**Information:**
-- ==== Sys2Proof/Machine/Links.lean ====
section
/-!
DEFINITION. The link level of the Tricel links: training, keys, flits received, acknowledgement and replay, credits, and the moves
and ends of waiting messages (R334 to R346, R349 to R356, R371, R373, R436).
-/
namespace Sys2Proof.Machine
open Sys2Proof

/-! ## States of a link -/

/-- Receive buffers of a link by class (R340). -/
def linkBuffer : Nat → Nat
  | 1 => 16384 | 2 => 40960 | 3 => 8192 | _ => 0

/-- Fresh ephemeral keys for a new agreement, and the KEY flit with this end's part, signed by the identity key (R355, R436). -/
def Core.keyFlit (c : Core) (l : Nat) : Core :=
  let dr := c.freeCtr + 1
  let body := padTo 49 (Config.ephemeral dr) ++ padTo 49 Config.identityPub ++
    leBytes (if c.dnValid then c.devNum else 0) 2 ++ leBytes l 1 ++ zeros 3
  let msg := body ++ padTo 96 (Config.ecdsaSign 0 dr body) ++ zeros 40
  { c.modLink l (fun k => { k with key := none, keyMsgs := 0, rxMsgs := 0, pendKey := true, eph := dr }) with freeCtr := dr }.sendLocal l 3 msg

/-- What this end tells the far end of a link in its training exchange: mapped bit, device number, link, stepping, round trip (R335). -/
def Core.announce (c : Core) (l rtt : Nat) : Core :=
  { c with out := c.out ++ [Output.announce l c.dnValid (if c.dnValid then c.devNum else 0) 0xA1 rtt] }

/-- What R335 asks of the far end before a link comes up. -/
def farFits (f : FarEnd) : Bool := f.isT1536 && f.lanes = 8 && f.rtt ≤ 1000

/-- A link goes down: an error of its detector 2 (R345, R457). -/
def Core.linkLost (c : Core) (l : Nat) : Core :=
  (c.endLink l .down).error (.link l) 2 0 (Config.syndrome c.freeCtr % 2 ^ 32) false false true

/-- The link retrains (R344, R355). -/
def Core.retrain (c : Core) (l : Nat) : Core :=
  if (c.link l).st = .up then (c.modLink l (fun k => { k with st := .retraining })).bump (linkBase l + 0x434) 32 1 else c

/-- A drained link that was to be disabled stops (R373). -/
def Core.checkDrain (c : Core) (l : Nat) : Core :=
  if (c.link l).drain ∧ (c.link l).replay.isEmpty then c.endLink l .disabled else c

/-! ## Training (R335, R344 to R346) -/

/-- LINK_TRAIN_DONE: the link comes up where all of R335's conditions hold, else it stays down and trains again. -/
def Core.trained' (c : Core) (l : Nat) (far : FarEnd) : Core :=
  let k := c.link l
  if k.st ≠ .training ∨ !k.enabled ∨ !(c.usable (.link l)) then c
  else match c.injections (.link l) 2 1 with
    | (c1, true) => (c1.modLink l (fun k => { k with st := .down })).error (.link l) 2 0 (Config.syndrome c1.freeCtr % 2 ^ 32) false true true
    | (c1, false) =>
      let c1 := c1.announce l far.rtt
      if farFits far then
        ((c1.modLink l (fun k => { k with
          st := .up, drain := false, far := some far, credReply := 16384, credBulk := 40960, credEscape := 8192, txSeq := 0, rxSeq := 0,
          replay := [], rx := [], nakked := false, slots := 7, local_ := [] })).keyFlit l).pump
      else c1.modLink l (fun k => { k with st := .down })

/-- LINK_TRAIN_DONE. -/
def execLinkTrainDone (link : Nat) (far : FarEnd) (s : State) : Host.Outcome State Fault Refusal :=
  s.guard (link < 36) (fun d => d.c.trained' link far)

/-- LINK_TRAIN_RETRY. -/
def execLinkTrainRetry (link : Nat) (s : State) : Host.Outcome State Fault Refusal :=
  s.guard (link < 36) (fun d =>
    let k := d.c.link link
    if k.st = .down ∧ k.enabled ∧ d.c.usable (.link link) ∧ 5 ≤ d.c.stage ∧ d.pw.linkRef ∧ d.c.devState ≠ .stopped then
      d.c.modLink link (fun k => { k with st := .training })
    else d.c)

/-- INITIAL_TRAINING_TIMEOUT. -/
def execInitialTrainingTimeout (link : Nat) (s : State) : Host.Outcome State Fault Refusal :=
  s.guard (link < 36) (fun d =>
    if (d.c.link link).st = .training then d.c.modLink link (fun k => { k with st := .down }) else d.c)

/-- The flits kept for replay leave a link again, each the bytes it was (R344, R356). -/
def Core.emitKept (c : Core) (l : Nat) : Core :=
  { c with out := c.out ++ (c.link l).replay.map (fun f => Output.flit l f.bytes) }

**Assignment:** Starting at the line that contains "def Core.trained' (c", repeat each line exactly through the last one in the listing. Include both of those lines and nothing more.

**Solution for this exercise:**
def Core.trained' (c : Core) (l : Nat) (far : FarEnd) : Core :=
  let k := c.link l
  if k.st ≠ .training ∨ !k.enabled ∨ !(c.usable (.link l)) then c
  else match c.injections (.link l) 2 1 with
    | (c1, true) => (c1.modLink l (fun k => { k with st := .down })).error (.link l) 2 0 (Config.syndrome c1.freeCtr % 2 ^ 32) false true true
    | (c1, false) =>
      let c1 := c1.announce l far.rtt
      if farFits far then
        ((c1.modLink l (fun k => { k with
          st := .up, drain := false, far := some far, credReply := 16384, credBulk := 40960, credEscape := 8192, txSeq := 0, rxSeq := 0,
          replay := [], rx := [], nakked := false, slots := 7, local_ := [] })).keyFlit l).pump
      else c1.modLink l (fun k => { k with st := .down })

/-- LINK_TRAIN_DONE. -/
def execLinkTrainDone (link : Nat) (far : FarEnd) (s : State) : Host.Outcome State Fault Refusal :=
  s.guard (link < 36) (fun d => d.c.trained' link far)

/-- LINK_TRAIN_RETRY. -/
def execLinkTrainRetry (link : Nat) (s : State) : Host.Outcome State Fault Refusal :=
  s.guard (link < 36) (fun d =>
    let k := d.c.link link
    if k.st = .down ∧ k.enabled ∧ d.c.usable (.link link) ∧ 5 ≤ d.c.stage ∧ d.pw.linkRef ∧ d.c.devState ≠ .stopped then
      d.c.modLink link (fun k => { k with st := .training })
    else d.c)

/-- INITIAL_TRAINING_TIMEOUT. -/
def execInitialTrainingTimeout (link : Nat) (s : State) : Host.Outcome State Fault Refusal :=
  s.guard (link < 36) (fun d =>
    if (d.c.link link).st = .training then d.c.modLink link (fun k => { k with st := .down }) else d.c)

/-- The flits kept for replay leave a link again, each the bytes it was (R344, R356). -/
def Core.emitKept (c : Core) (l : Nat) : Core :=
  { c with out := c.out ++ (c.link l).replay.map (fun f => Output.flit l f.bytes) }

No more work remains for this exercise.